Important Statistical Tests in SciPy

The scipy.stats library in Python includes a variety of functions to execute tests such as t-tests, chi-square tests and ANOVA, helping you validate assumptions and test hypotheses in different applications.

SciPy provides several statistical tests designed to assess different types of data and determine if observed differences or relationships are statistically significant. These tests play a critical role in hypothesis testing and analysis.

t-Test

A t-test is used to assess whether the means of two groups are different from one another typically applied in situations like comparing the results of two sample groups. The function scipy.stats.ttest_ind() can be used to perform a t-test on two independent samples.

The following example demonstrates how to perform a t-test on two datasets −

 from scipy.stats import ttest_ind import numpy as np # Generate sample data group1 = np.random.normal(0, 1, 100) group2 = np.random.normal(0.5, 1, 100) # Conduct the t-test stat, p_value = ttest_ind(group1, group2) print(f"t-statistic: {stat:.4f}") print(f"p-value: {p_value:.4f}") 
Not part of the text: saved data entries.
-- ==== Sys2Proof/Tests/Slice0.lean ====
section
/-! SUPPORT. The model's own tests. Every expected value is a word, vector or table row of spec/ (named in the docstring),
or worked out by hand from the rule named. -/

namespace Sys2Proof.Tests

open Sys2Proof.Machine

/-- K_unit of 41_mixing.md. -/
def kUnit : MixConst := ⟨1, 1, 1, 1, 1, 1, 1, 1⟩

/-- K_small of 41_mixing.md. -/
def kSmall : MixConst := ⟨3, 5, 7, 9, 11, 13, 15, 17⟩

/-- A fact about the next state of an outcome; false when there is none. -/
def nextHas (p : State → Bool) : Host.Outcome State Fault Refusal → Bool
  | .next s => p s
  | _ => false

/-- The outcome is this fault. -/
def faultIs (f : Fault) : Host.Outcome State Fault Refusal → Bool
  | .fault g => g == f
  | _ => false

/-- The outcome is this refusal. -/
def refusedIs (r : Refusal) : Host.Outcome State Fault Refusal → Bool
  | .refused q => q == r
  | _ => false

/-- IN with the given bytes from address 0 on. -/
def inputFrom (a : Nat) : List Byte → Memory
  | [] => []
  | b :: bs => (a, b) :: inputFrom (a + 1) bs

/-- Bytes 00 01 02 ... -/
def countUp (n : Nat) : List Byte := (List.range n).map (BitVec.ofNat 8)

/-- The first n bytes of a digest's output. -/
def outBytes (d : Digest) (n : Nat) : List Byte := d.out.toList.take n

/-- A running block with the parameter cells written. -/
def running : State :=
  { State.reset with busy := true, size := some 64, seed := some 0, length := some 3 }

/-- An idle block with the parameter cells written. -/
def ready : State := { running with busy := false }

/-! Well-formedness: an ill-formed access for each check (R39, 95_test_vectors.md 2.9). -/

theorem test_wf_width : (HostAccess.read 0x08 32).wf = false := by decide
theorem test_wf_align : (HostAccess.write 0x0C 64 1).wf = false := by decide
theorem test_wf_ok : (HostAccess.write 0x10 64 1).wf = true := by decide
theorem test_wf_instr : Instr.sqz3.wf = true := by decide

/-! Decoding: every word of R65 written out bit by bit, and the illegal words of 95_test_vectors.md 2.10. -/

theorem test_decode_init : decodeUop 0b00010000#8 = .ok .init := rfl
theorem test_decode_block : decodeUop 0b00100000#8 = .ok .block := rfl
theorem test_decode_mixa : decodeUop 0b00110000#8 = .ok .mixa := rfl
theorem test_decode_mixb : decodeUop 0b01000000#8 = .ok .mixb := rfl
theorem test_decode_tail : decodeUop 0b01010000#8 = .ok .tail := rfl
theorem test_decode_sqz0 : decodeUop 0b01100000#8 = .ok .sqz0 := rfl
theorem test_decode_sqz1 : decodeUop 0b01100001#8 = .ok .sqz1 := rfl
theorem test_decode_sqz2 : decodeUop 0b01100010#8 = .ok .sqz2 := rfl
theorem test_decode_sqz3 : decodeUop 0b01100011#8 = .ok .sqz3 := rfl
theorem test_decode_chk0 : decodeUop 0b01110000#8 = .ok .chk0 := rfl
theorem test_decode_chk1 : decodeUop 0b01110001#8 = .ok .chk1 := rfl
theorem test_decode_chk2 : decodeUop 0b01110010#8 = .ok .chk2 := rfl
theorem test_decode_chk3 : decodeUop 0b01110011#8 = .ok .chk3 := rfl
theorem test_decode_done : decodeUop 0b10000000#8 = .ok .done := rfl
theorem test_decode_start : decodeCtrl 0xFFFFFFFFFFFFFFF1#64 = .ok .start := rfl
theorem test_decode_no_start : decodeCtrl 0xFFFFFFFFFFFFFFF0#64 = .error .noStartBit := rfl
theorem test_decode_fill : decodeUop 0x00 = .error .illegalOp := rfl
theorem test_decode_arg : decodeUop 0x23 = .error .reservedArg := rfl
theorem test_decode_rsv : decodeUop 0x6C = .error .reservedBits := rfl
theorem test_decode_op : decodeUop 0x90 = .error .illegalOp := rfl
theorem test_encode_words :
    [Instr.init, .block, .mixa, .mixb, .tail, .sqz0, .sqz1, .sqz2, .sqz3, .chk0, .chk1, .chk2, .chk3, .done].map encode =
      [0x10#8, 0x20, 0x30, 0x40, 0x50, 0x60, 0x61, 0x62, 0x63, 0x70, 0x71, 0x72, 0x73, 0x80].map Code.uop := by decide
theorem test_table_words :
    decodeTableWord 8 0x73 = some .chk3 ∧ decodeTableWord 8 1 = some .start ∧ decodeTableWord 64 1 = some .start ∧
      decodeTableWord 8 0x11 = none := by decide

/-! The placed word is the next step (fetch from the ROM, or the host's CTRL write). -/

theorem test_place_init :
    nextHas (fun t => t.upc == 1 && t.h == ⟨1, 3, 5, 7⟩) (step (State.reset.withFetchWord 8 0x10)) = true := by decide
theorem test_place_chk3 : nextHas (fun t => t.upc == 18) (step (State.reset.withFetchWord 8 0x73)) = true := by decide
theorem test_place_mixa : nextHas (fun t => t.upc == 1) (step (State.reset.withFetchWord 8 0x30)) = true := by decide
theorem test_place_start : faultIs .unwrittenParam (step (State.reset.withFetchWord 64 1)) = true := by decide
theorem test_place_illegal : faultIs .illegalUop (step (State.reset.withFetchWord 8 0x14)) = true := by decide

/-! Normalizer (95_test_vectors.md 2.1). -/

theorem test_read64 :
    readWord { State.reset with inp := inputFrom 5 [0xFF, 0, 0, 0, 0, 0, 0, 0x80] } 5 = some 0x80000000000000FF := by decide
theorem test_outwrite :
    outWrite zeroOut 8 0x0123456789ABCDEF =
      #v[0, 0, 0, 0, 0, 0, 0, 0, 0xEF, 0xCD, 0xAB, 0x89, 0x67, 0x45, 0x23, 0x01,
        0, 0, 0, 0, 0, 0, 0, 0, 0, 0, 0, 0, 0, 0, 0, 0] := by decide
theorem test_first4 : first4 (outWrite zeroOut 0 0x797777E740CE67B7) = 0x40CE67B7 := by decide

/-! MIXA and MIXB (2.4 and 2.5, K_small). -/

theorem test_mixa :
    mixA kSmall ⟨1, 3, 5, 7⟩ = ⟨0x00001E0000000000, 0x000005E8003B1000, 0x0000059600000000, 0x50000037C8002C79⟩ := by decide
theorem test_mixa_ones :
    mixA kSmall ⟨-1, -1, -1, -1⟩ =
      ⟨0xFFFFE7FFFFFFFFFD, 0x000003F0002F4000, 0xFFFFFEF7FFFFFFF5, 0xC000004FB0000834⟩ := by decide
theorem test_mixb :
    mixB kSmall 0x0123456789ABCDEF ⟨1, 3, 5, 7⟩ = ⟨1, 0x0005FA0000000000, 0x8F592C924D34F5BF, 7⟩ := by decide
theorem test_mixb_wraps :
    mixB kSmall 0xFFFFFFFFFFFFFFFF ⟨9, 1, 0, 9⟩ = ⟨9, 0x0001FE0000000000, 0xFFFF8200FB03FFF7, 9⟩ := by decide

/-! INIT (2.2), BLOCK (2.3), TAIL (2.6). -/

theorem test_init_wraps :
    nextHas (fun t => t.h == ⟨1, 3, 5, 7⟩ && t.rem == 0x8000000000000000 && t.cur == 0 && !t.ph)
      (exec .init { running with seedL := 0x8000000000000000, lenL := 0x8000000000000000, ph := true, cur := 5 }) = true := by
  decide

/-- B1's lane update; B1's and B2's primitives under K_small. -/
theorem test_block_lanes :
    absorbWords ⟨0x11, 0x13, 0x15, 0x17⟩ 0x0706050403020100 0x0F0E0D0C0B0A0908 =
      ⟨0xF8F9FAFBFCFDFF11, 0x0706050403020113, 0x0F0E0D0C0B0A091D, 0xF0F1F2F3F4F5F70F⟩ := by decide
theorem test_block_phase :
    mixByPhase kSmall true 1 (absorbWords ⟨0xC3E6012D4B6987A3, 0x93B0D9FB99083144, 0x55364174D1B29373, 0xF110E775690F5E91⟩
      0x1716151413121110 0x1F1E1D1C1B1A1918) =
      ⟨0xACCFEC1938577693, 0x50235838504138DB, 0xAF02E3F295470CC7, 0xD1F2CA594DF54579⟩ := by decide
theorem test_block_absorbs :
    nextHas (fun t => t.cur == 16 && t.rem == 0 && t.ph && t.upc == 1)
      (exec .block { running with upc := 1, rem := 16, inp := inputFrom 0 (countUp 16) }) = true := by decide
/-- B4: In(5) absent. -/
theorem test_block_stuck :
    refusedIs .absentInput
      (exec .block { running with upc := 1, rem := 16, inp := Memory.erase (inputFrom 0 (countUp 16)) 5 }) = true := by decide

theorem test_tail_abc :
    nextHas (fun t => t.h == ⟨0x0000000000630004, 0x00000C0000006200, 0x0000100000180061, 10⟩)
      (exec .tail
        { running with
          rem := 3
          h := ⟨4, 0x00000C0000000000, 0x0000100000180000, 10⟩
          inp := inputFrom 0 [0x61, 0x62, 0x63] }) = true := by decide
theorem test_tail_carries :
    nextHas (fun t => t.h == ⟨0xFFFF0000FFFEFFFF, 0x00FFFF0000FFFEFF, 0x0000FFFF0000FFFE, 0x000000FFFF0000FE⟩)
      (exec .tail
        { running with
          rem := 15
          cur := 16
          h := ⟨-1, -1, -1, -1⟩
          inp := inputFrom 16 (List.replicate 15 0xFF) }) = true := by decide
theorem test_tail_rem : faultIs .tailRem (exec .tail { running with rem := 16 }) = true := by decide

/-! SQZ, CHK, DONE (2.7 to 2.9). -/

theorem test_sqz2 :
    nextHas (fun t => outWord t.out 2 == 0xFFFFFFFFFFFFFFFD && outWord t.out 1 == 0 && outWord t.out 3 == 0)
      (exec .sqz2 { running with h := ⟨7, 7, 1, 2⟩ }) = true := by decide
theorem test_sqz0_wraps :
    nextHas (fun t => outWord t.out 0 == 1)
      (exec .sqz0 { running with h := ⟨0, 0, 0x0123456789ABCDEF, 0xFEDCBA9876543210⟩ }) = true := by decide
theorem test_chk1 :
    nextHas (fun t => t.upc == 9) (exec .chk1 { running with upc := 8, scls := 1 }) = true ∧
    nextHas (fun t => t.upc == 18) (exec .chk2 { running with upc := 8, scls := 1 }) = true := by decide
theorem test_done :
    nextHas (fun t => statusWord t == 2 && t.upc == 18) (exec .done { running with upc := 18 }) = true := by decide

/-! START and the host registers (2.9). -/

theorem test_start :
    nextHas (fun t => t.lenL == 3 && t.scls == 0 && t.upc == 0 && statusWord t == 1) (exec .start { ready with upc := 18 })
      = true := by decide
theorem test_start_busy :
    nextHas (fun t => t.seedL == 0) (exec .start { running with seed := some 5 }) = true := by decide
theorem test_size_upper_bits :
    nextHas (fun t => t.size == some 0x80)
      (hostAct (.access (.write 0x10 64 0x100000080)) ready) = true := by decide
theorem test_bad_access : refusedIs .badHostAccess (hostAct (.access (.read 0x0C 64)) ready) = true := by decide

/-! The function `rainbow` (95_test_vectors.md 1.3 to 1.6). -/

theorem test_rainbow_abc :
    outBytes (rainbow kSmall 64 [0x61, 0x62, 0x63] 0) 9 = [0xb8, 0x95, 0x13, 0xd1, 0x40, 0x52, 0x89, 0x79, 0] := by decide
theorem test_rainbow_256 :
    outBytes (rainbow kSmall 256 [0x61, 0x62, 0x63] 0x0123456789ABCDEF) 32 =
      [0x90, 0x4d, 0x64, 0x3c, 0x6c, 0x5b, 0xe5, 0x6e, 0x3b, 0xb9, 0x7c, 0xd1, 0x0e, 0xd8, 0x13, 0x5f,
       0xca, 0x37, 0xaf, 0xf9, 0x04, 0x42, 0xeb, 0xef, 0xb2, 0xe3, 0xf1, 0x42, 0xe2, 0x2e, 0x50, 0xef] := by decide
theorem test_rainbow_32 :
    outBytes (rainbow kSmall 64 (countUp 32) 0) 8 = [0x8d, 0x3f, 0x7e, 0xef, 0xb6, 0x44, 0x8c, 0x0b] := by decide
Here is the result of the t-test showing the t-statistic and p-value which help us to determine if the differences between the two groups are statistically significant −

 t-statistic: -3.1020 p-value: 0.0022 

Chi-Squared Test

The Chi-Squared Test is typically used to analyze categorical data, determining whether there is an association between two categorical variables. It's useful in situations like contingency tables where data is grouped into categories.

To perform Chi-Squared Test, SciPy provides the scipy.stats.chi2_contingency() function −

 from scipy.stats import chi2_contingency import numpy as np # Example data in a contingency table data = np.array([[10, 20], [20, 30]]) # Run the chi-squared test chi2_stat, p_val, dof, expected = chi2_contingency(data) print(f"Chi-squared statistic: {chi2_stat:.4f}") print(f"p-value: {p_val:.4f}") print(f"Degrees of freedom: {dof}") print(f"Expected values: \n{expected}") 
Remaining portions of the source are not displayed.